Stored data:
++++++++

-- ==== Sys2Proof/Machine/CmdWarrants.lean ====
section
/-!
DEFINITION. Bindings and core pairs (spec/15, spec/16): the meaning of each command. Commands act only while the device is powered (R451, R455), but for those
of the supply itself.
-/
namespace Sys2Proof.Machine
open F

/-- BIND_LO_WRITE: A WRT_BIND_LO write holds the low half of a handle for the writer (R366). -/
def execBindLoWrite (ini : Initiator) (w : BitVec 32) (s : State) : Host.Outcome State Fault Refusal :=
  .next (s.live fun s => s.wrtBindLo ini w.toNat)

/-- BIND_HI_WRITE: A WRT_BIND_HI write commits a valid handle to the selected bound-set slot, or sets ERR (R366). -/
def execBindHiWrite (ini : Initiator) (w : BitVec 32) (s : State) : Host.Outcome State Fault Refusal :=
  .next (s.live fun s => s.wrtBindHi ini w.toNat)

/-- COMPARE_MISMATCH: A lockstep comparison fails, and the pair resets, undoes its journal and replays from the checkpoint (R378). -/
def execCompareMismatch (p : Fin 8) (g : Fin 12) (s : State) : Host.Outcome State Fault Refusal :=
  .next (s.live fun s => if s.keptBad (2 * p.val) then s.keptStop (2 * p.val) else s.mismatch p.val g.val)

/-- CMPTEST: The CMPTEST bit of CPp_CMD repeats the comparator test on a pair with no committed task (R372). -/
def execCmptest (p : Fin 8) (s : State) : Host.Outcome State Fault Refusal :=
  .next (s.live fun s => s.cmpTest p.val)

end Sys2Proof.Machine
end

++++++++

**About this exercise**
Retype only the stretch of lines above starting at the one with "def execBindHiWrite (ini" and stopping at the one with "def execCompareMismatch (p", exactly as written, with both kept.

**Problem solution**
def execBindHiWrite (ini : Initiator) (w : BitVec 32) (s : State) : Host.Outcome State Fault Refusal :=
  .next (s.live fun s => s.wrtBindHi ini w.toNat)

/-- COMPARE_MISMATCH: A lockstep comparison fails, and the pair resets, undoes its journal and replays from the checkpoint (R378). -/
def execCompareMismatch (p : Fin 8) (g : Fin 12) (s : State) : Host.Outcome State Fault Refusal :=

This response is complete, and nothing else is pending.